При этихъ послѣднихъ словахъ, мнѣ кажется, я такъ и слышу восклицаніе недовѣрчивой читательницы: «Ну ужь это, конечно, чистыя выдумки! Когда же случается, чтобы колыбелью оборвышей служила корзина съ охапкою сѣна!» Но я положительно увѣряю васъ, милостивая государыня, что это не выдумки, а настоящій, дѣйствительный фактъ. Вы не повѣрите, какія бываютъ иногда странныя колыбели! Въ другомъ мѣстѣ этой книги я докажу вамъ, что для этого годится и корзина для винограда и лукошко для яицъ; это послѣднее, съ очень небольшимъ количествомъ сѣна на днѣ, служило даже колыбелью для больнаго младенца съ сломаною ногою! Я самъ былъ очевидцемъ слѣдующаго факта: сопровождаемый однимъ пріятелемъ, я отправился однажды осматривать малоизвѣстныя части Baldwin’s Gardens въ Leather Lane и, войдя въ одинъ знакомый мнѣ подвалъ, нашелъ все семейство въ необыкновенномъ волненіи. Мать, высокая, костлявая, оборванная вѣдьма, подсунула себѣ подъ мышку грудного ребенка, а въ другой рукѣ держала старые, испорченные каминные мѣхи, и изо всѣхъ силъ колотила ими молодаго джентльмена, лѣтъ одинадцати, который ревѣлъ во все горло.
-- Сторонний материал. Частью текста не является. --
/-- Words of opcode_table.json; 0x01 and 0x03 are both a command code and a control octet (log entry 3). -/
theorem test_decodeTableWord :
    decodeTableWord 8 0x40 = some (.fenc 0) ∧ decodeTableWord 8 0xA6 = some (.i8 3 5 false) ∧
    decodeTableWord 16 0xC806 = some (.i16 3 100 false) ∧ decodeTableWord 16 0x800D = some (.srej16 64 false) ∧
    decodeTableWord 8 0x13 = some (.ui true) ∧ decodeTableWord 0 0 = some (.raw .nomod [0x00]) ∧
    decodeTableWord 56 0x61404040404082 = some (.addr7 [0x82, 0x40, 0x40, 0x40, 0x40, 0x40, 0x61]) := by decide

theorem test_pseudo_operations :
    commandCode (fdec 2) = some 0x21 ∧ commandCode (mks8 .rej (mk true none none) 0 none) = some 0x36 ∧
    commandCode (mks16 .srej (mk true none none) 0 none) = some 0x3B := by decide

/-! ## Address codec: vectors A1 to A28 -/

theorem test_amk_defaults : seen (execAmk vk4msl 0 false none none base) =
    some (0x00, .ok (.address ⟨vk4msl, 0, false, 3, false⟩)) := by decide
theorem test_amk_ssid_above_15 : (seen (execAmk vk4msl 16 false none none base)).map Prod.fst = some 0x02 := by decide
theorem test_adec_ignores_bit_0 :
    seen (execAdec (some 0) (withInput base [0xAD, 0x96, 0x68, 0x84, 0xAE, 0x92, 0xE0])) =
      some (0x00, .ok (.address ⟨vk4bwi, 0, true, 3, false⟩)) := by decide
theorem test_adec_short : (seen (execAdec (some 8) (withInput base headC))).map Prod.fst = some 0x02 := by decide
theorem test_aenc_WIDE2_2 : written (execAenc ⟨wide2, 2, true, 3, true⟩ base) =
    holds [0xAE, 0x92, 0x88, 0x8A, 0x64, 0x40, 0xE5] := by decide
theorem test_aenc_rsv_0 : written (execAenc ⟨[0x41, 0x42, 0x31, 0x43, 0x44], 10, false, 0, false⟩ base) =
    holds [0x82, 0x84, 0x62, 0x86, 0x88, 0x40, 0x14] := by decide
theorem test_astr_one_digit : written (execAstr ⟨wide2, 2, true, 3, true⟩ base) =
    holds [0x57, 0x49, 0x44, 0x45, 0x32, 0x2D, 0x32] := by decide
theorem test_astr_two_digits : written (execAstr ⟨[0x41, 0x42, 0x31, 0x43, 0x44], 10, false, 0, false⟩ base) =
    holds [0x41, 0x42, 0x31, 0x43, 0x44, 0x2D, 0x31, 0x30] := by decide
theorem test_addr7_all_ones : seen (execAddr7 [0x82, 0x40, 0x40, 0x40, 0x40, 0x40, 0xFF] base) =
    some (0x00, .ok (.address ⟨[0x41], 15, true, 3, true⟩)) := by decide
theorem test_addr7_embedded_space :
    (seen (execAddr7 [0xAC, 0x40, 0x68, 0x84, 0xAE, 0x92, 0x60] base)).map Prod.fst = some 0x02 := by decide

/-! ## Classifier: vectors K1 to K30 -/

theorem test_ccls_at_an_offset : seen (execCcls (some 14) none (withInput base (headC ++ [0x03, 0xF0]))) =
    some (0x00, .ok (.classified .unnumbered (.claim (.ui false) 1))) := by decide
theorem test_ccls_high_nibble : seen (execCcls none (some 2) (withInput base [0xB1])) =
    some (0x08, .ok (.classified .supervisory .unrecognised)) := by decide
theorem test_i8 : seen (execI8 7 7 true base) =
    some (0x00, .ok (.classified .information (.claim (.i8 7 7 true) 1))) := by decide
theorem test_rr8 : seen (execRr8 5 true base) =
    some (0x00, .ok (.classified .supervisory (.claim (.s8 .rr 5 true) 1))) := by decide
theorem test_rnr8 : seen (execRnr8 3 true base) =
    some (0x00, .ok (.classified .supervisory (.claim (.s8 .rnr 3 true) 1))) := by decide
theorem test_rej8 : seen (execRej8 7 false base) =
    some (0x00, .ok (.classified .supervisory (.claim (.s8 .rej 7 false) 1))) := by decide
theorem test_srej8 : seen (execSrej8 2 false base) =
    some (0x00, .ok (.classified .supervisory (.claim (.s8 .srej 2 false) 1))) := by decide
theorem test_ui : seen (execUi true base) =
    some (0x00, .ok (.classified .unnumbered (.claim (.ui true) 1))) := by decide
theorem test_uother : seen (execUother 0x63 base) =
    some (0x08, .ok (.classified .unnumbered .unrecognised)) := by decide
theorem test_i16 : seen (execI16 64 1 true base) =
    some (0x00, .ok (.classified .information (.claim (.i16 64 1 true) 2))) := by decide
theorem test_rr16 : seen (execRr16 127 true base) =
    some (0x00, .ok (.classified .supervisory (.claim (.s16 .rr 127 true) 2))) := by decide
theorem test_rnr16 : seen (execRnr16 1 true base) =
    some (0x00, .ok (.classified .supervisory (.claim (.s16 .rnr 1 true) 2))) := by decide
theorem test_rej16 : seen (execRej16 64 false base) =
    some (0x00, .ok (.classified .supervisory (.claim (.s16 .rej 64 false) 2))) := by decide
theorem test_srej16 : seen (execSrej16 100 false base) =
    some (0x00, .ok (.classified .supervisory (.claim (.s16 .srej 100 false) 2))) := by decide
theorem test_raw_trailing_octet : seen (execRaw .m128 [0x01, 0x00, 0x00] base) =
    some (0x08, .ok (.promoted (.raw [0x01, 0x00, 0x00]))) := by decide
theorem test_ctlEnc : ctlEnc (.i8 3 5 false) = [0xA6] ∧ ctlEnc (.s8 .rej 7 false) = [0xE9] ∧
    ctlEnc (.i16 127 127 true) = [0xFE, 0xFF] ∧ ctlEnc (.s16 .rej 64 false) = [0x09, 0x80] ∧
    ctlEnc (.ui true) = [0x13] := by decide

/-! ## Parser: vectors P2, P9, P10, P17, P28, step 3 of program P1 -/

theorem test_fparse : made (execFparse 0 (withInput base (headC ++ [0x03, 0xF0, 0x54]))) 0 =
    some (0x10, some (frameC (.raw [0x03, 0xF0, 0x54]) 100 none)) := by decide
theorem test_fparse_no_control : made (execFparse 0 (withInput base headC)) 0 = some (0x01, none) := by decide
theorem test_fdecb_m128 : made (execFdecb 0 (some 2) (withInput base (headC ++ [0x00, 0x11, 0x22, 0x33]))) 0 =
    some (0x40, some (frameC (.i16 0 8 true 0x22 [0x33]) 100 none)) := by decide
theorem test_fdecb_no_modulus : made (execFdecb 0 none (withInput base (headR ++ [0xB1]))) 0 =
    some (0x18, some (frameR (.raw [0xB1]) 100 none)) := by decide
theorem test_fdecf_keeps_metadata :
    made (execFdecf 1 0 none (withFrame base 0 (frameC (.raw [0x03, 0xF0, 0x54]) 9 (some 11)))) 1 =
      some (0x20, some (frameC (.ui false 0xF0 [0x54]) 9 (some 11))) := by decide
theorem test_fdecf_no_pid :
    made (execFdecf 2 1 none (withFrame base 1 (frameC (.raw [0x03]) 9 none))) 2 = some (0x01, none) := by decide

/-! ## Assembler: programs P1, P2, P4, vectors M24 to M35 -/

theorem test_mkraw : made (execMkraw (mk true none none) (withInput base [0x03, 0xF0])) 0 =
    some (0x10, some (frameC (.raw [0x03, 0xF0]) 100 none)) := by decide
theorem test_mkraw_empty : made (execMkraw (mk true none none) base) 0 = some (0x07, none) := by decide
theorem test_mkui : made (execMkui (mk true none none) none 0xF0 (withInput base [0x54])) 0 =
    some (0x20, some (frameC (.ui false 0xF0 [0x54]) 100 none)) := by decide
theorem test_mkui_pid_256 : made (execMkui (mk true none none) none 256 base) 0 = some (0x07, none) := by decide
theorem test_mki8 : made (execMki8 (mk true none none) 3 5 (some 1) 0xF0 (withInput base [0x54])) 0 =
    some (0x30, some (frameC (.i8 3 5 true 0xF0 [0x54]) 100 none)) := by decide
theorem test_mki8_ns_8 : made (execMki8 (mk true none none) 8 5 none 0xF0 base) 0 = some (0x07, none) := by decide
theorem test_mki16 : made (execMki16 (mk true none none) 64 1 (some 1) 0xF0 (withInput base [0x54])) 0 =
    some (0x40, some (frameC (.i16 64 1 true 0xF0 [0x54]) 100 none)) := by decide
theorem test_mkrr8 : made (execMkrr8 (mk false (some 10) (some 500)) 5 (some 1) base) 0 =
    some (0x50, some (frameR (.s8 .rr 5 true) 10 (some 500))) := by decide
theorem test_mkrr8_bad_slot :
    seen (execMkrr8 ⟨4, shortAddr vk4bwi 0 false, shortAddr vk4msl 0 false, [], false, none, none, none⟩ 0 none
      base) = some (0x07, .refused .badSlot) := by decide
theorem test_mkrnr8 : made (execMkrnr8 (mk false none none) 3 (some 1) base) 0 =
    some (0x60, some (frameR (.s8 .rnr 3 true) 100 none)) := by decide
theorem test_mkrej8 : made (execMkrej8 (mk false none none) 7 none base) 0 =
    some (0x70, some (frameR (.s8 .rej 7 false) 100 none)) := by decide
theorem test_mksrej8 : made (execMksrej8 (mk false none none) 2 none base) 0 =
    some (0x80, some (frameR (.s8 .srej 2 false) 100 none)) := by decide
theorem test_mkrr16 : made (execMkrr16 (mk false none none) 127 (some 1) base) 0 =
    some (0x90, some (frameR (.s16 .rr 127 true) 100 none)) := by decide
theorem test_mkrr16_nr_128 : made (execMkrr16 (mk false none none) 128 none base) 0 = some (0x07, none) := by decide
theorem test_mkrnr16 : made (execMkrnr16 (mk false none none) 1 (some 1) base) 0 =
    some (0xA0, some (frameR (.s16 .rnr 1 true) 100 none)) := by decide
theorem test_mkrej16 : made (execMkrej16 (mk false none none) 64 none base) 0 =
    some (0xB0, some (frameR (.s16 .rej 64 false) 100 none)) := by decide
theorem test_mksrej16 : made (execMksrej16 (mk false none none) 100 none base) 0 =
    some (0xC0, some (frameR (.s16 .srej 100 false) 100 none)) := by decide
theorem test_fenc : written (execFenc 2 (withFrame base 2 (frameR (.s8 .rr 5 true) 50 none))) =
    holds (headR ++ [0xB1]) := by decide
theorem test_fenc_empty : seen (execFenc 1 base) = some (0x07, .refused .emptySlot) := by decide
theorem test_fcpy : made (execFcpy 3 2 (withFrame base 2 (frameR (.s8 .rr 5 true) 50 (some 9)))) 3 =
    some (0x50, some (frameR (.s8 .rr 5 true) 50 (some 9))) := by decide
theorem test_fstr : written (execFstr 1 (withFrame base 1 (frameC (.ui false 0xF0 []) 100 none))) =
    holds [0x56, 0x4B, 0x34, 0x4D, 0x53, 0x4C, 0x3E, 0x56, 0x4B, 0x34, 0x42, 0x57, 0x49] := by decide
theorem test_fget : seen (execFget 1 (withFrame base 1 (frameC (.ui false 0xF0 []) 100 none))) =
    some (0x20, .ok (.frame (some ⟨2, true, frameC (.ui false 0xF0 []) 100 none⟩))) := by decide
theorem test_fget_empty : seen (execFget 1 base) = some (0x00, .ok (.frame none)) := by decide
theorem test_ffree : made (execFfree 1 (withFrame base 1 (frameC (.ui false 0xF0 []) 100 none))) 1 =
    some (0x00, none) := by decide
theorem test_ffree_empty : made (execFfree 1 base) 1 = some (0x00, none) := by decide

/-! ## Metadata: vectors T3 to T11, program P2 -/

theorem test_getts : seen (execGetts 2 (withFrame base 2 (frameR (.s8 .rr 5 true) 50 none))) =
    some (0x00, .ok (.timestamp 50)) := by decide
theorem test_setts_may_decrease : made (execSetts 3 3 (withFrame base 3 (frameR (.s8 .rr 5 true) 7 (some 1)))) 3 =
    some (0x00, some (frameR (.s8 .rr 5 true) 3 (some 1))) := by decide
theorem test_setts_too_wide :
    seen (execSetts 3 (2 ^ 64) (withFrame base 3 (frameR (.s8 .rr 5 true) 7 none))) =
      some (0x07, .refused .fieldRange) := by decide
theorem test_getdl_none : seen (execGetdl 1 (withFrame base 1 (frameR (.s8 .rr 5 true) 50 none))) =
    some (0x00, .ok (.deadline none)) := by decide
theorem test_setdl : made (execSetdl 1 700 (withFrame base 1 (frameR (.s8 .rr 5 true) 50 none))) 1 =
    some (0x00, some (frameR (.s8 .rr 5 true) 50 (some 700))) := by decide
theorem test_setdl_same_value : made (execSetdl 0 0 (withFrame base 0 (frameR (.s8 .rr 0 false) 5 (some 0)))) 0 =
    some (0x03, some (frameR (.s8 .rr 0 false) 5 (some 0))) := by decide

/-! ## The step -/

theorem test_step_waits : after (step base) = some base := by decide
theorem test_step_unknown_op : seen (step (offerEvent base (.item (.request [0x05])))) =
    some (0x07, .refused .unknownOp) := by decide
/-- R142: no second control octet; 92_eei_decisions.md D33: a request with no meaning is refused. -/
theorem test_step_short_inputs :
    (seen (step (offerEvent base (.item (.control .m128 [0x00]))))).map Prod.fst = some 0x01 ∧
    (seen (step (offerEvent base (.item (.address [0x82]))))).map Prod.fst = some 0x02 ∧
    (seen (step (offerEvent base (.item (.request [0x40]))))).map Prod.fst = some 0x07 := by decide
theorem test_step_runs_a_table_word : seen (step (State.reset.withFetchWord 16 0x800D)) =
    some (0x00, .ok (.classified .supervisory (.claim (.s16 .srej 64 false) 2))) := by decide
«Тише, тише, что это произошло у васъ, мистриссъ Донели? Дайте минутку отдохнуть вашей рукѣ и разскажите намъ, въ чемъ дѣло?»
«Въ чемъ дѣло! да ужь такое дѣло, что, право, можетъ лопнуть терпѣніе у бѣдной женщины!» И, переходя изъ ярости въ отчаяніе, она стала разсказывать намъ очень патетично, какъ на нѣсколько минутъ только поручила этому негодному мальчишкѣ Джону милую крошку, спокойно уснувшую въ ея корзинѣ, а онъ, этотъ негодяй, не присмотрѣлъ за нею, а оселъ пронюхалъ ее да и «выѣлъ изъ постели!»
Моя опытность въ этомъ дѣлѣ такъ велика, что когда нибудь я буду въ состояніи написать цѣлую книгу о домахъ и помѣщеніяхъ англійскихъ младенцевъ. Вскорѣ послѣ описанной сцены съ корзиною, я увидѣлъ въ одной крохотной комнатѣ, гдѣ помѣщалось семейство изъ шести членовъ, троихъ ребятишекъ, отъ трехъ до восьми лѣтъ включительно, совершенно голыхъ. Это было лѣтомъ, и всѣ дѣти были отнюдь не больше одѣты, чѣмъ лѣсныя обезьяны; къ тому же они были такія худыя и грязныя, что каждое ребрышко ихъ истощеннаго тѣльца обрисовывалось ясно и казалось темно-коричневымъ. Завидѣвши меня въ дверяхъ, они тотчасъ же юркнули, какъ испуганные кролики, въ постель, т.-е. въ какую-то безобразную кучу вонючихъ тряпокъ и старыхъ, картофельныхъ мѣшковъ. Мать ихъ разсказала мнѣ, что у нихъ не было ни единой тряпки и что они находится въ такомъ положеніи, какъ теперь, уже болѣе трехъ мѣсяцевъ.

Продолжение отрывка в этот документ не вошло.